= Helen Watts =

Welsh contralto

Helen Watts (7 December 1927 – 7 October 2009) was a Welsh contralto.

==Early life==
Helen Josephine Watts was born in Milford Haven, Pembrokeshire, Wales. Her father was a pharmacist, Tom Watts and moved to live above his shop at 26 Market Street, Haverfordwest, Wales as a child. She was educated at Taskers School for Girls in Haverfordwest, the Abbots Bromley School for Girls, and at the Royal Academy of Music where she was taught voice by Caroline Hatchard.

==Career==
She began her career with the Glyndebourne Festival Chorus, and was a regular broadcaster on the Welsh Home Service. She subsequently had a distinguished career as an opera singer. She sang Bach arias at her debut at The Proms, in 1955. She toured the Soviet Union with the English Opera Group in 1964, singing the lead in The Rape of Lucretia. She was also known for her 1969 performances as Mistress Quickly in Verdi's Falstaff with the Welsh National Opera. In 1969, her voice was described by a critic as "not particularly large, but the general purity and warmth of its tone gives it a direct, communicative power. And the singer uses it with taste and imagination."

The many recordings by Helen Watts included a "monumental" edition of forty Bach cantatas, with Helmuth Rilling conducting the Bach-Collegium Stuttgart. She also made several recordings as a soloist in Handel's Messiah, various roles in Wagner's Ring cycle, and an album of Welsh songs with the Treorchy male voice choir.

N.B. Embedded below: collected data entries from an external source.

-- ==== Sys2Proof/Laws/State.lean ====
section
/-!
SUPPORT. What the setters of State leave alone, one lemma per field and setter, and what the accessors read after them.
-/

namespace Sys2Proof.Machine
open Sys2Proof

-- State.setReg
@[simp] theorem State.setReg_firsts (s : State) (o : Nat) (v : Word) : (s.setReg o v).firsts = s.firsts := rfl
@[simp] theorem State.setReg_mem (s : State) (o : Nat) (v : Word) : (s.setReg o v).mem = s.mem := rfl
@[simp] theorem State.setReg_flips (s : State) (o : Nat) (v : Word) : (s.setReg o v).flips = s.flips := rfl
@[simp] theorem State.setReg_lost (s : State) (o : Nat) (v : Word) : (s.setReg o v).lost = s.lost := rfl
@[simp] theorem State.setReg_clc (s : State) (o : Nat) (v : Word) : (s.setReg o v).clc = s.clc := rfl
@[simp] theorem State.setReg_wbq (s : State) (o : Nat) (v : Word) : (s.setReg o v).wbq = s.wbq := rfl
@[simp] theorem State.setReg_sramPos (s : State) (o : Nat) (v : Word) : (s.setReg o v).sramPos = s.sramPos := rfl
@[simp] theorem State.setReg_pins (s : State) (o : Nat) (v : Word) : (s.setReg o v).pins = s.pins := rfl
@[simp] theorem State.setReg_stile (s : State) (o : Nat) (v : Word) : (s.setReg o v).stile = s.stile := rfl
@[simp] theorem State.setReg_block (s : State) (o : Nat) (v : Word) : (s.setReg o v).block = s.block := rfl
@[simp] theorem State.setReg_chResets (s : State) (o : Nat) (v : Word) : (s.setReg o v).chResets = s.chResets := rfl
@[simp] theorem State.setReg_furCount (s : State) (o : Nat) (v : Word) : (s.setReg o v).furCount = s.furCount := rfl
@[simp] theorem State.setReg_fur (s : State) (o : Nat) (v : Word) : (s.setReg o v).fur = s.fur := rfl
@[simp] theorem State.setReg_engines (s : State) (o : Nat) (v : Word) : (s.setReg o v).engines = s.engines := rfl
@[simp] theorem State.setReg_fifos (s : State) (o : Nat) (v : Word) : (s.setReg o v).fifos = s.fifos := rfl
@[simp] theorem State.setReg_thr (s : State) (o : Nat) (v : Word) : (s.setReg o v).thr = s.thr := rfl
@[simp] theorem State.setReg_stk (s : State) (o : Nat) (v : Word) : (s.setReg o v).stk = s.stk := rfl
@[simp] theorem State.setReg_waiters (s : State) (o : Nat) (v : Word) : (s.setReg o v).waiters = s.waiters := rfl
@[simp] theorem State.setReg_fires (s : State) (o : Nat) (v : Word) : (s.setReg o v).fires = s.fires := rfl
@[simp] theorem State.setReg_icache (s : State) (o : Nat) (v : Word) : (s.setReg o v).icache = s.icache := rfl
@[simp] theorem State.setReg_hclk (s : State) (o : Nat) (v : Word) : (s.setReg o v).hclk = s.hclk := rfl
@[simp] theorem State.setReg_tokens (s : State) (o : Nat) (v : Word) : (s.setReg o v).tokens = s.tokens := rfl
@[simp] theorem State.setReg_stkEpoch (s : State) (o : Nat) (v : Word) : (s.setReg o v).stkEpoch = s.stkEpoch := rfl
@[simp] theorem State.setReg_stkEpochAt (s : State) (o : Nat) (v : Word) : (s.setReg o v).stkEpochAt = s.stkEpochAt := rfl
@[simp] theorem State.setReg_win (s : State) (o : Nat) (v : Word) : (s.setReg o v).win = s.win := rfl
@[simp] theorem State.setReg_til (s : State) (o : Nat) (v : Word) : (s.setReg o v).til = s.til := rfl
@[simp] theorem State.setReg_drl (s : State) (o : Nat) (v : Word) : (s.setReg o v).drl = s.drl := rfl
@[simp] theorem State.setReg_gln (s : State) (o : Nat) (v : Word) : (s.setReg o v).gln = s.gln := rfl
@[simp] theorem State.setReg_shf (s : State) (o : Nat) (v : Word) : (s.setReg o v).shf = s.shf := rfl
@[simp] theorem State.setReg_hrw (s : State) (o : Nat) (v : Word) : (s.setReg o v).hrw = s.hrw := rfl
@[simp] theorem State.setReg_red (s : State) (o : Nat) (v : Word) : (s.setReg o v).red = s.red := rfl
@[simp] theorem State.setReg_ports (s : State) (o : Nat) (v : Word) : (s.setReg o v).ports = s.ports := rfl
@[simp] theorem State.setReg_mems (s : State) (o : Nat) (v : Word) : (s.setReg o v).mems = s.mems := rfl
@[simp] theorem State.setReg_sess (s : State) (o : Nat) (v : Word) : (s.setReg o v).sess = s.sess := rfl
@[simp] theorem State.setReg_opens (s : State) (o : Nat) (v : Word) : (s.setReg o v).opens = s.opens := rfl
@[simp] theorem State.setReg_job (s : State) (o : Nat) (v : Word) : (s.setReg o v).job = s.job := rfl
@[simp] theorem State.setReg_rcv (s : State) (o : Nat) (v : Word) : (s.setReg o v).rcv = s.rcv := rfl
@[simp] theorem State.setReg_hist (s : State) (o : Nat) (v : Word) : (s.setReg o v).hist = s.hist := rfl
@[simp] theorem State.setReg_pow (s : State) (o : Nat) (v : Word) : (s.setReg o v).pow = s.pow := rfl
@[simp] theorem State.setReg_sent (s : State) (o : Nat) (v : Word) : (s.setReg o v).sent = s.sent := rfl
@[simp] theorem State.setReg_draws (s : State) (o : Nat) (v : Word) : (s.setReg o v).draws = s.draws := rfl
@[simp] theorem State.setReg_pending (s : State) (o : Nat) (v : Word) : (s.setReg o v).pending = s.pending := rfl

She was asked to choose her favourite record, book, and luxury as a guest on BBC Radio 4's Desert Island Discs in 1970. They were:
- favourite track: Betrachte Meine Seele, from the St John Passion by Johann Sebastian Bach; book: Illustrated book on gardening; luxury: Diego Velázquez's The Maids of Honour, (Las Meninas) in the Prado.

In 1978, she was appointed a Commander of the Order of the British Empire (CBE).

==Personal life==
Helen Watts married Michael Mitchell, a viola player with the London Symphony Orchestra, in 1980. Mitchell died in 2007.
Watts died on 7 October 2009 at the age of 81.

==Literature==
- D. Brook, Singers of Today (Revised Edition - Rockliff, London 1958), pp. 198–200.